Ever since I learned about the events that took place in Anne Perry's youth, I have been fascinated to reconcile that horrible event with the high ethical standards that she so eloquently espouses in all her novels. I can't seem to get my head around these facts that seem to be at such odds. Here is a quote from the book that really struck me:
"You know what you did, and why, and what drove you. And you know she didn't deserve it. Begin by not lying to yourselves. What I say is true, for you, for me, for everyone."
Was this an apology of sorts for the murder of her best friend's mother that she helped bludgeon to death as a 15-year-old?

I rarely specifically paint pages for a book I've read. Instead, I flip through my reading journal until I find a prepainted set of pages that seems to go with the story. This book had mentioned over and over the miserable conditions that WWI soldiers had to endure due to vast amounts of mud and filthy water contaminated by decomposing bodies. The colors of this background seemed to reflect that, and also paired well with the photo. This is the second time I've used a family member to illustrate a book I've read (see "The Lost Mother" - April 2005 archives.)

Since this story featured a young pregnant woman, it was the perfect opportunity to use the picture of my grandmother Josie, especially since she was expecting my father who was born in 1918, which is the year in which the novel is set.

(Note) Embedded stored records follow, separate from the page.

/-- Settles O39: after the reading every set-point's write completes. -/
theorem rampWritesEverySetPoint : Obligations.RampWritesEverySetPoint := by
  intro s c target steps delayMs ha hl hv hb hlen hsteps h0 h1 hreading
  have ⟨_, _, _, hmax⟩ := ha
  have hn : steps.toNat ≠ 0 := BitVec.toNat_ne.1 hsteps
  have hrange : RampInRange (played [.tx (voltRequest s c), .rx 10 (s.rxStream.take 10)] s) (readingOf s.rxStream)
      target steps.toNat :=
    ⟨hl, hmax, Nat.pos_of_ne_zero hn, hreading, readingOf_le _, h0, h1⟩
  rw [exec_rampVolt_reads ha hl hv hb hlen hn h0 h1,
    rampSetPoints_completes hrange delayMs c (.of_noFailure (noFailure_played hv _) _), played_played, rampHistory,
    readingOf_take]
  rfl

/-- Settles O40: the checks come first, and the first set-point of a negative reading is out of range. -/
theorem rampRejectsBeforeSetPoints : Obligations.RampRejectsBeforeSetPoints := by
  intro s c target steps delayMs ha
  have ⟨_, _, _, hmax⟩ := ha
  refine ⟨fun h => exec_rampVolt_rejects ha h c delayMs, fun hl hv hb hlen hsteps h0 h1 hreading => ?_⟩
  have hn : steps.toNat ≠ 0 := BitVec.toNat_ne.1 hsteps
  rw [exec_rampVolt_reads ha hl hv hb hlen hn h0 h1, rampSetPoints_negative (s := played _ s) hreading hmax hn]
  rfl

end Sys2Proof.Machine
end

section
/-! SUPPORT. One report per command (spec 45_composite_commands R153; 70_reset_and_hazards R205, R206): the pseudocode
of a command reports nothing itself and leaves a read in flight just where it waits; the report follows it. -/

namespace Sys2Proof.Machine

open Safety

theorem reports_reportEvent (r : Except ErrorKind Result) : reports [reportEvent r] = 1 := by
  cases r <;> rfl

/-- Nothing is in flight and the history holds `n` reports. -/
def IdleWith (n : Nat) (s : State) : Prop := s.exchange = none ∧ reports s.history = n

/-- The pseudocode ends with `n` reports in the history and, unless it waits in a read, idle. No `Simulation` says this:
its end relation is one for raised errors, waiting reads and reported states. -/
def Run.Unreported {α : Type} (n : Nat) : Run α → Prop
  | .ret t _ => IdleWith n t
  | .raised t _ => IdleWith n t
  | .blocked t => t.exchange ≠ none ∧ reports t.history = n

section
variable {n : Nat} {s : State}

theorem Run.Unreported.andThen {α β : Type} {r : Run α} {f : State → α → Run β} (hr : r.Unreported n)
    (hf : ∀ t a, IdleWith n t → (f t a).Unreported n) : (r.andThen f).Unreported n := by
  cases r with
  | ret t a => exact hf t a hr
  | raised t e => exact hr
  | blocked t => exact hr

/-- An event that is no report. -/
theorem IdleWith.log (h : IdleWith n s) {e : Event} (he : reports [e] = 0) : IdleWith n (s.log e) :=
  ⟨h.1, by rw [State.log_history, reports_append, he, h.2]; rfl⟩

theorem liftExcept_unreported {α : Type} (h : IdleWith n s) (e : Except ErrorKind α) :
    (liftExcept s e).Unreported n := by
  cases e <;> exact h

theorem noResult_unreported (h : IdleWith n s) (u : Unit) : (noResult s u).Unreported n := h

/-! ### The transport primitives -/

theorem txWrite_unreported (h : IdleWith n s) (frame : List Byte) : (txWrite frame s).Unreported n := by
  obtain ⟨-, e⟩ | ⟨moved, -, e⟩ := txWrite_cases frame s
  · rw [e]
    exact IdleWith.log (s := s.popVerdict.emit frame) h rfl
  · rw [e]
    exact h

theorem rxRead_unreported (h : IdleWith n s) (x : Exchange) : (rxRead x s).Unreported n := by
  obtain ⟨moved, -, e⟩ | ⟨-, -, e⟩ | ⟨-, -, e⟩ := rxRead_cases x s
  · rw [e]
    exact ⟨rfl, h.2⟩
  · rw [e]
    exact IdleWith.log (s := s.popVerdict.setRx none [] _) ⟨rfl, h.2⟩ rfl
  · rw [e]
    exact ⟨nofun, h.2⟩

theorem closeTransport_unreported (h : IdleWith n s) : (closeTransport s).Unreported n := by
  obtain ⟨-, e⟩ | ⟨moved, -, e⟩ := closeTransport_cases s
  · rw [e]
    exact IdleWith.log (s := s.popVerdict) h rfl
  · rw [e]
    exact h

/-! ### The pseudocode of the commands -/

theorem sendShort_unreported (h : IdleWith n s) (opcode : Word16) (c : Chan) (p2 : Int) :
    (sendShort opcode c p2 s).Unreported n :=
  (liftExcept_unreported h _).andThen fun _ frame ht => txWrite_unreported ht frame

theorem sendLong_unreported (h : IdleWith n s) (opcode : Word16) (c : Chan) (scaled : Int) :
    (sendLong opcode c scaled s).Unreported n :=
  (liftExcept_unreported h _).andThen fun _ frame ht => txWrite_unreported ht frame

theorem query_unreported (h : IdleWith n s) (opcode : Word16) (c : Chan) (x : Exchange) :
    (query opcode c x s).Unreported n :=
  (sendShort_unreported h opcode c _).andThen fun _ _ ht => rxRead_unreported ht x

/-- A channel's short frame and a register write after it (R122 to R125). -/
theorem sendShort_set_unreported (h : IdleWith n s) (opcode : Word16) (c : Chan) (p2 : Int) {write : State → State}
    (hwrite : ∀ t, IdleWith n t → IdleWith n (write t)) :
    ((sendShort opcode c p2 s).andThen fun t _ => .ret (write t) ()).Unreported n :=
  (sendShort_unreported h opcode c p2).andThen fun t _ ht => hwrite t ht

theorem identifyBody_unreported (h : IdleWith n s) : (identifyBody s).Unreported n :=
  (txWrite_unreported h _).andThen fun _ u ht => noResult_unreported ht u

theorem enableBody_unreported (h : IdleWith n s) (c : Chan) : (enableBody c s).Unreported n :=
  sendShort_set_unreported h _ c _ fun _ ht => ht

theorem disableBody_unreported (h : IdleWith n s) (c : Chan) : (disableBody c s).Unreported n :=
  sendShort_set_unreported h _ c _ fun _ ht => ht

theorem setModeBody_unreported (h : IdleWith n s) (c : Chan) (closed : Bool) : (setModeBody c closed s).Unreported n :=
  sendShort_set_unreported h _ c _ fun _ ht => ht

theorem zeroBody_unreported (h : IdleWith n s) (c : Chan) : (zeroBody c s).Unreported n :=
  (enableBody_unreported h c).andThen fun _ _ ht => sendShort_set_unreported ht _ c _ fun _ hu => hu

theorem pollFinish_unreported (h : IdleWith n s) (c : Chan) (raw : List Byte) : (pollFinish c raw s).Unreported n := by
  unfold pollFinish
  split
  · exact h
  · exact h

theorem positionBody_unreported (h : IdleWith n s) (pos : Int) (c : Chan) : (positionBody pos c s).Unreported n := by
  unfold positionBody
  split
  · exact h
  · split
    · exact h
    · exact (liftExcept_unreported h _).andThen fun _ scaled ht =>
        (sendLong_unreported ht _ c scaled).andThen fun _ u hu => noResult_unreported hu u

theorem setVoltBody_unreported (h : IdleWith n s) (num : Int) (den : Nat) (c : Chan) :
    (setVoltBody num den c s).Unreported n := by
  unfold setVoltBody
  split
  · exact h
  · exact (liftExcept_unreported h _).andThen fun _ scaled ht => sendLong_unreported ht _ c scaled

theorem rampSetPoints_unreported (h : IdleWith n s) (raw target : Int) (steps : Nat) (delayMs : Word32) (c : Chan)
    (k : Nat) : (rampSetPoints raw target steps delayMs c k s).Unreported n := by
  induction k generalizing s with
  | zero => exact setVoltBody_unreported h _ _ c
  | succ k ih => exact (setVoltBody_unreported h _ _ c).andThen fun _ _ ht => ih (ht.log rfl)

theorem rampBody_unreported (h : IdleWith n s) (target : Int) (steps : Nat) (delayMs : Word32) (x : Exchange)
    (c : Chan) : (rampBody target steps delayMs x c s).Unreported n :=
  (liftExcept_unreported h _).andThen fun _ _ ht =>
    (query_unreported ht _ c x).andThen fun _ _ hu => rampSetPoints_unreported hu _ _ _ _ c _

theorem shutdownFrom_unreported (h : IdleWith n s) (cs : List Chan) : (shutdownFrom cs s).Unreported n := by
  induction cs generalizing s with
  | nil => exact (closeTransport_unreported h).andThen fun _ _ ht => ht
  | cons c cs ih =>
    exact (setModeBody_unreported h c false).andThen fun _ _ ht =>
      (rampBody_unreported ht _ _ _ _ c).andThen fun _ _ hu => ih hu

end

/-! ### Meanings -/

/-- `t` has one report more than `s`, or as many while a read is in flight. -/
def ReportsOnce (s t : State) : Prop := reports t.history = reports s.history + if t.exchange = none then 1 else 0

section
variable {s t : State}

theorem reportsOnce_report {u : State} (h : IdleWith (reports s.history) u) (r : Except ErrorKind Result) :
    ReportsOnce s (report r u) := by
  rw [ReportsOnce, report_history, reports_append, reports_reportEvent, report_exchange, if_pos h.1, h.2]

theorem conclude_reportsOnce {r : Run Result} (hr : r.Unreported (reports s.history)) (h : conclude r = .next t) :
    ReportsOnce s t := by
  obtain ⟨u, a, rfl, rfl⟩ | ⟨u, e, rfl, rfl⟩ | rfl := conclude_next h
  · exact reportsOnce_report hr _
  · exact reportsOnce_report hr _
  · rw [ReportsOnce, if_neg hr.1, hr.2]
    rfl

theorem runCommand_reportsOnce {body : State → Run Result}
    (hbody : ∀ n, IdleWith n s → (body s).Unreported n) (h : runCommand s body = .next t) : ReportsOnce s t := by
  obtain ⟨ha, hrun⟩ := runCommand_next h
  exact conclude_reportsOnce (hbody _ ⟨ha.1, rfl⟩) hrun

theorem channelCommand_reportsOnce {ch : Byte} {body : Chan → State → Run Result}
    (hbody : ∀ n c, IdleWith n s → (body c s).Unreported n)
    (h : runCommand s (fun s => withChannel ch s body) = .next t) : ReportsOnce s t := by
  refine runCommand_reportsOnce (fun n hn => ?_) h
  unfold withChannel
  split
  · exact hbody n _ hn
  · exact hn

/-- A channel command that returns no value. -/
theorem writeCommand_reportsOnce {ch : Byte} {body : Chan → State → Run Unit}
    (hbody : ∀ n c, IdleWith n s → (body c s).Unreported n)
    (h : runCommand s (fun s => withChannel ch s fun c s => (body c s).andThen noResult) = .next t) :
    ReportsOnce s t :=
  channelCommand_reportsOnce (fun n c hn => (hbody n c hn).andThen fun _ u ht => noResult_unreported ht u) h

/-- A query and what it returns (R140). -/
theorem queryCommand_reportsOnce {ch : Byte} {opcode : Word16} {x : Chan → Exchange}
    {f : Chan → State → List Byte → Run Result} (hf : ∀ n c u raw, IdleWith n u → (f c u raw).Unreported n)
    (h : runCommand s (fun s => withChannel ch s fun c s => (query opcode c (x c) s).andThen (f c)) = .next t) :
    ReportsOnce s t :=
  channelCommand_reportsOnce (fun n c hn => (query_unreported hn _ c (x c)).andThen fun u raw => hf n c u raw) h

theorem answerUnit_reportsOnce {r : Except ErrorKind Result} (h : answerUnit s r = .next t) : ReportsOnce s t := by
  obtain ⟨hx, -, rfl⟩ := answerUnit_next h
  exact reportsOnce_report ⟨hx, rfl⟩ r

end

/-- Settles O53: the report comes after the pseudocode of a command, and alone in a function unit. -/
theorem exactlyOneReportPerCommand : Obligations.ExactlyOneReportPerCommand := by
  intro s t i hport h
  show ReportsOnce s t
  cases i with
  | frameIdentify | frameEnable | frameDisable | frameReqEnable | frameSetMode | frameReqMode | frameReqVolt
  | frameReqPos | frameZero | frameSetVolt | frameSetPos | reply6 | reply10 => cases hport
  | reserved0E | reserved0F | reserved1C | reserved1D | reserved1E | reserved1F => cases hport
  | identify => exact runCommand_reportsOnce (fun n hn => identifyBody_unreported hn) h
  | enable ch => exact writeCommand_reportsOnce (fun n c hn => enableBody_unreported hn c) h
  | disable ch => exact writeCommand_reportsOnce (fun n c hn => disableBody_unreported hn c) h
  | setMode ch closed => exact writeCommand_reportsOnce (fun n c hn => setModeBody_unreported hn c closed) h
  | zero ch => exact writeCommand_reportsOnce (fun n c hn => zeroBody_unreported hn c) h
  | setVolt ch volts => exact writeCommand_reportsOnce (fun n c hn => setVoltBody_unreported hn volts 1 c) h
  | rampVolt ch target steps delayMs =>
    exact writeCommand_reportsOnce (fun n c hn => rampBody_unreported hn target _ delayMs _ c) h
  | position ch pos => exact channelCommand_reportsOnce (fun n c hn => positionBody_unreported hn pos c) h
  | pollZero ch => exact queryCommand_reportsOnce (fun n c u raw hu => pollFinish_unreported hu c raw) h
  | getMode ch | getEnable ch | getPosition ch | getVolt ch =>
    refine queryCommand_reportsOnce (fun n c u raw hu => ?_) h
    exact hu
  | shutdown =>
    exact runCommand_reportsOnce (body := fun s => (shutdownFrom [.ch1, .ch2, .ch3] s).andThen noResult)
      (fun n hn => (shutdownFrom_unreported hn _).andThen fun _ u ht => noResult_unreported ht u) h
  | decodeRaw raw =>
    simp only [exec, execDecodeRaw] at h
    split at h
    · exact answerUnit_reportsOnce h
    · cases h
  | encodeShort | encodeLong | pos2Scaled | scaled2Pos | volt2Scaled | scaled2Volt | bayAddr | int2b1 | int2b2 | b2u16
  | b2i16 => exact answerUnit_reportsOnce h

end Sys2Proof.Machine
end

section
/-! SUPPORT. A block with nothing at its ports, a failure of the access in progress, and replies no read has asked for
(spec 60_exceptions R165, R168, R179). -/

namespace Sys2Proof.Machine

theorem step_of_nothing_idle {s : State} (h : s.inbox = []) (hx : s.exchange = none) : step s = .next s := by
  simp [step, h, hx]

theorem step_of_nothing_waiting {s : State} (h : s.inbox = []) (hx : s.exchange ≠ none) :
    step s = .fault .stuckInRxRead := by
  simp [step, h, Option.isSome_iff_ne_none.mpr hx]

theorem step_of_failAccess {s : State} {moved : Nat} {rest : List PortEvent} (h : s.inbox = .failAccess moved :: rest) :
    step s = failAccess moved (s.setInbox rest) := by
  simp only [step, h]

/-- Settles O4: by what stands at the ports, then by whether a read waits. -/
theorem hangsAndWhatLiftsThem : Obligations.HangsAndWhatLiftsThem := by
  refine fun s => ⟨fun hi => ⟨step_of_nothing_idle hi, fun x hx => step_of_nothing_waiting hi (by simp [hx])⟩,
    fun moved rest hi => ?_⟩
  rw [step_of_failAccess hi]
  obtain ⟨hidle, e⟩ | ⟨hwaits, e⟩ := failAccess_cases moved (s.setInbox rest)
  · exact ⟨fun x hx => absurd (hx.symm.trans hidle) (by simp), fun _ => e⟩
  · exact ⟨fun _ _ => by rw [e, ← List.drop_one]; rfl, fun hx => absurd hx hwaits⟩

/-- Settles O11: a reply is the arrival of its bytes, and with no read outstanding they wait. -/
theorem unaskedRepliesWaitInTheStream : Obligations.UnaskedRepliesWaitInTheStream :=
  fun s _ bs he hx => (exec_of_fromDevice he s).trans (arrive_idle hx bs)

end Sys2Proof.Machine
end

section
/-! SUPPORT. The reset input (spec 70_reset_and_hazards R185, R186, R187). -/

namespace Sys2Proof.Machine

theorem step_of_reset {s : State} {cfg : Config} {rest : List PortEvent} (h : s.inbox = .reset cfg :: rest) :
    step s = takeReset cfg (s.setInbox rest) := by
  simp only [step, h]

theorem verdictsToCome_eq (s : State) :
    verdictsToCome s = if s.exchange = none then s.verdicts else s.verdicts.drop 1 := by
  cases hx : s.exchange with
  | none => rw [verdictsToCome_idle hx, if_pos rfl]
  | some x => rw [verdictsToCome_waiting hx, if_neg (by simp), List.drop_one]

/-- Settles O2: a reset is taken with a legal configuration alone, and only the verdicts look at the read that waited. -/
theorem resetInputLoadsConfiguration : Obligations.ResetInputLoadsConfiguration := by
  intro s cfg rest h
  rw [step_of_reset h]
  obtain ⟨hl, e⟩ | ⟨hl, e⟩ := takeReset_cases cfg (s.setInbox rest)
  · refine ⟨fun _ => ?_, fun hn => absurd (hl.symm.trans hn) (by decide)⟩
    rw [e, resetBlock, verdictsToCome_eq]
    rfl
  · exact ⟨fun hy => absurd (hl.symm.trans hy) (by decide), fun _ => e⟩

end Sys2Proof.Machine
end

Sometimes, when I get ready to paint pages, I will reach into the drawers where the paints are stored and grab two or three without looking, just to see what the result will be. I expect that's what happened here. Not especially pretty, but then neither is war. The colors used this time were Blue Lagoon, Nutmeg, and Eggshell. I wrote the title in a hand that I learned from Alan Blackman, using Ziller Glossy Black ink with a Mitchell #4 nib. The review was written with a Uniball Vision Micro, while I did the quote with a Nikko G nib and Ziller Midnight Blue ink. The note at the very bottom of the page that tells about the photo was done with a Pigma .01 brown pen.